_Task objective_
An unaltered copy of every line below is the expected output.

*** Block opens ***

theorem rewakeBurst_spec (sd : Side) (s : State) (h : s.mayRewake (sideNum sd) = true) : ∃ t, exec (.rewakeBurst sd) s = .next t ∧
    t.kp.rewakeDone.getLsbD (sideNum sd) = true ∧ t.kp.bursting.getLsbD (sideNum sd) = true ∧
    t.kp.bursting.getLsbD (2 + sideNum sd) = true ∧ t.rdB (kwk PG_EVT) 6 = true := by
  have hlt := sideNum_lt sd
  refine ⟨_, congrArg Host.Outcome.next (State.when_pos s h _), ?_⟩
  dsimp only
  rw [State.raise_kp]
  exact ⟨getLsbD_or_two_pow_self _ hlt, State.burst_bursting_of _ _ (State.burst_bursting_self _ (by omega)),
    State.burst_bursting_self _ (by omega), (State.rdB_raise _ (kwk 0) 6 6 (by decide)).trans (if_pos rfl)⟩

/-- Settles O20, command by command. -/
theorem needKeepAliveAndBindOff : Obligations.NeedKeepAliveAndBindOff := by
  refine ⟨fun s hup hcan hneed => ?_, fun rx h b s t hrx => ?_, fun v s ht => needHostWrite_eq v ht, fun s hm hw hc => ?_,
    keepaliveTimeout_spec, fun s hrow hbo => ⟨bindoffEnd_rowless hrow hbo, bindoffEnd_rows, State.bindoffStep_ends hrow hbo⟩,
    rewakeBurst_spec, fun s hm hoff => ?_⟩
  · rw [keepaliveSend_eq hup hcan hneed, State.sendKeepalive_eq]
    exact ⟨fun h => congrArg Host.Outcome.next (State.inFirstGap_rowless h _ _),
      fun k h hk => congrArg Host.Outcome.next (State.inFirstGap_gap h hk _)⟩
  · rw [keepaliveRx_eq hrx]
    simp only [State.takeKeepalive, Bool.and_eq_true, and_assoc]
  · exact congrArg Host.Outcome.next (State.when_pos s (by simp [hm, hw, hc]) _)
  · exact congrArg Host.Outcome.next (State.when_pos s (by simp [hm, hoff]) _)

end Sys2Proof.Machine
end

section
/-! SUPPORT. Registers beside the one written, the heartbeat, the token and its claims, frames of the pair, what a change of the mode and a flip touch,
and the settled statement of 13_twin_pairs.md on the token. -/

namespace Sys2Proof.Machine

/-! ## Fields and bits of registers other than the one written -/

theorem State.rdF_wr_ne (s : State) {a b : Nat} (v : Word) (lo n : Nat) (h : a ≠ b) : (s.wr a v).rdF b lo n = s.rdF b lo n :=
  State.rdF_congr (State.rd_wr_ne s v h) lo n

theorem State.rdB_wr_ne (s : State) {a b : Nat} (v : Word) (i : Nat) (h : a ≠ b) : (s.wr a v).rdB b i = s.rdB b i :=
  State.rdB_congr (State.rd_wr_ne s v h) i

theorem State.rdF_wrF_ne (s : State) {a b : Nat} (lo n v lo' n' : Nat) (h : a ≠ b) : (s.wrF a lo n v).rdF b lo' n' = s.rdF b lo' n' :=
  State.rdF_wr_ne s _ lo' n' h

theorem State.rdB_wrF_ne (s : State) {a b : Nat} (lo n v i : Nat) (h : a ≠ b) : (s.wrF a lo n v).rdB b i = s.rdB b i :=
  State.rdB_wr_ne s _ i h

theorem State.rdB_count_ne (s : State) {a b : Nat} (i : Nat) (h : a ≠ b) : (s.count a).rdB b i = s.rdB b i :=
  State.rdB_congr (State.rd_count_ne s h) i

/-! ## Events of the TWN page -/

theorem State.rd_raiseTwn_ne (s : State) (i : Nat) {a : Nat} (he : twn 0 PG_EVT ≠ a) (hs : twn 0 PG_SEQ ≠ a) : (s.raiseTwn i).rd a = s.rd a :=
  State.rd_raise_ne (base := twn 0 0) s i he hs

theorem State.rdF_raiseTwn_ne (s : State) (i : Nat) {a : Nat} (lo n : Nat) (he : twn 0 PG_EVT ≠ a) (hs : twn 0 PG_SEQ ≠ a) :
    (s.raiseTwn i).rdF a lo n = s.rdF a lo n := State.rdF_congr (s.rd_raiseTwn_ne i he hs) lo n

theorem State.rdB_raiseTwn_ne (s : State) (i : Nat) {a : Nat} (j : Nat) (he : twn 0 PG_EVT ≠ a) (hs : twn 0 PG_SEQ ≠ a) :
    (s.raiseTwn i).rdB a j = s.rdB a j := State.rdB_congr (s.rd_raiseTwn_ne i he hs) j

/-- An event that is raised is set, and no other one changes. -/
theorem State.rdB_raiseTwn (s : State) {i : Nat} (j : Nat) (hi : i < 32) :
    (s.raiseTwn i).rdB (twn 0 PG_EVT) j = (decide (j = i) || s.rdB (twn 0 PG_EVT) j) := by
  refine (State.rdB_raise s (twn 0 0) i j hi).trans ?_
  by_cases h : j = i
  · rw [if_pos h, decide_eq_true h, Bool.true_or]
  · rw [if_neg h, decide_eq_false h, Bool.false_or]; rfl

*** Block closes ***

_Result of this task_
theorem rewakeBurst_spec (sd : Side) (s : State) (h : s.mayRewake (sideNum sd) = true) : ∃ t, exec (.rewakeBurst sd) s = .next t ∧
    t.kp.rewakeDone.getLsbD (sideNum sd) = true ∧ t.kp.bursting.getLsbD (sideNum sd) = true ∧
    t.kp.bursting.getLsbD (2 + sideNum sd) = true ∧ t.rdB (kwk PG_EVT) 6 = true := by
  have hlt := sideNum_lt sd
  refine ⟨_, congrArg Host.Outcome.next (State.when_pos s h _), ?_⟩
  dsimp only
  rw [State.raise_kp]
  exact ⟨getLsbD_or_two_pow_self _ hlt, State.burst_bursting_of _ _ (State.burst_bursting_self _ (by omega)),
    State.burst_bursting_self _ (by omega), (State.rdB_raise _ (kwk 0) 6 6 (by decide)).trans (if_pos rfl)⟩

/-- Settles O20, command by command. -/
theorem needKeepAliveAndBindOff : Obligations.NeedKeepAliveAndBindOff := by
  refine ⟨fun s hup hcan hneed => ?_, fun rx h b s t hrx => ?_, fun v s ht => needHostWrite_eq v ht, fun s hm hw hc => ?_,
    keepaliveTimeout_spec, fun s hrow hbo => ⟨bindoffEnd_rowless hrow hbo, bindoffEnd_rows, State.bindoffStep_ends hrow hbo⟩,
    rewakeBurst_spec, fun s hm hoff => ?_⟩
  · rw [keepaliveSend_eq hup hcan hneed, State.sendKeepalive_eq]
    exact ⟨fun h => congrArg Host.Outcome.next (State.inFirstGap_rowless h _ _),
      fun k h hk => congrArg Host.Outcome.next (State.inFirstGap_gap h hk _)⟩
  · rw [keepaliveRx_eq hrx]
    simp only [State.takeKeepalive, Bool.and_eq_true, and_assoc]
  · exact congrArg Host.Outcome.next (State.when_pos s (by simp [hm, hw, hc]) _)
  · exact congrArg Host.Outcome.next (State.when_pos s (by simp [hm, hoff]) _)

end Sys2Proof.Machine
end

section
/-! SUPPORT. Registers beside the one written, the heartbeat, the token and its claims, frames of the pair, what a change of the mode and a flip touch,
and the settled statement of 13_twin_pairs.md on the token. -/

namespace Sys2Proof.Machine

/-! ## Fields and bits of registers other than the one written -/

theorem State.rdF_wr_ne (s : State) {a b : Nat} (v : Word) (lo n : Nat) (h : a ≠ b) : (s.wr a v).rdF b lo n = s.rdF b lo n :=
  State.rdF_congr (State.rd_wr_ne s v h) lo n

theorem State.rdB_wr_ne (s : State) {a b : Nat} (v : Word) (i : Nat) (h : a ≠ b) : (s.wr a v).rdB b i = s.rdB b i :=
  State.rdB_congr (State.rd_wr_ne s v h) i

theorem State.rdF_wrF_ne (s : State) {a b : Nat} (lo n v lo' n' : Nat) (h : a ≠ b) : (s.wrF a lo n v).rdF b lo' n' = s.rdF b lo' n' :=
  State.rdF_wr_ne s _ lo' n' h

theorem State.rdB_wrF_ne (s : State) {a b : Nat} (lo n v i : Nat) (h : a ≠ b) : (s.wrF a lo n v).rdB b i = s.rdB b i :=
  State.rdB_wr_ne s _ i h

theorem State.rdB_count_ne (s : State) {a b : Nat} (i : Nat) (h : a ≠ b) : (s.count a).rdB b i = s.rdB b i :=
  State.rdB_congr (State.rd_count_ne s h) i

/-! ## Events of the TWN page -/

theorem State.rd_raiseTwn_ne (s : State) (i : Nat) {a : Nat} (he : twn 0 PG_EVT ≠ a) (hs : twn 0 PG_SEQ ≠ a) : (s.raiseTwn i).rd a = s.rd a :=
  State.rd_raise_ne (base := twn 0 0) s i he hs

theorem State.rdF_raiseTwn_ne (s : State) (i : Nat) {a : Nat} (lo n : Nat) (he : twn 0 PG_EVT ≠ a) (hs : twn 0 PG_SEQ ≠ a) :
    (s.raiseTwn i).rdF a lo n = s.rdF a lo n := State.rdF_congr (s.rd_raiseTwn_ne i he hs) lo n

theorem State.rdB_raiseTwn_ne (s : State) (i : Nat) {a : Nat} (j : Nat) (he : twn 0 PG_EVT ≠ a) (hs : twn 0 PG_SEQ ≠ a) :
    (s.raiseTwn i).rdB a j = s.rdB a j := State.rdB_congr (s.rd_raiseTwn_ne i he hs) j

/-- An event that is raised is set, and no other one changes. -/
theorem State.rdB_raiseTwn (s : State) {i : Nat} (j : Nat) (hi : i < 32) :
    (s.raiseTwn i).rdB (twn 0 PG_EVT) j = (decide (j = i) || s.rdB (twn 0 PG_EVT) j) := by
  refine (State.rdB_raise s (twn 0 0) i j hi).trans ?_
  by_cases h : j = i
  · rw [if_pos h, decide_eq_true h, Bool.true_or]
  · rw [if_neg h, decide_eq_false h, Bool.false_or]; rfl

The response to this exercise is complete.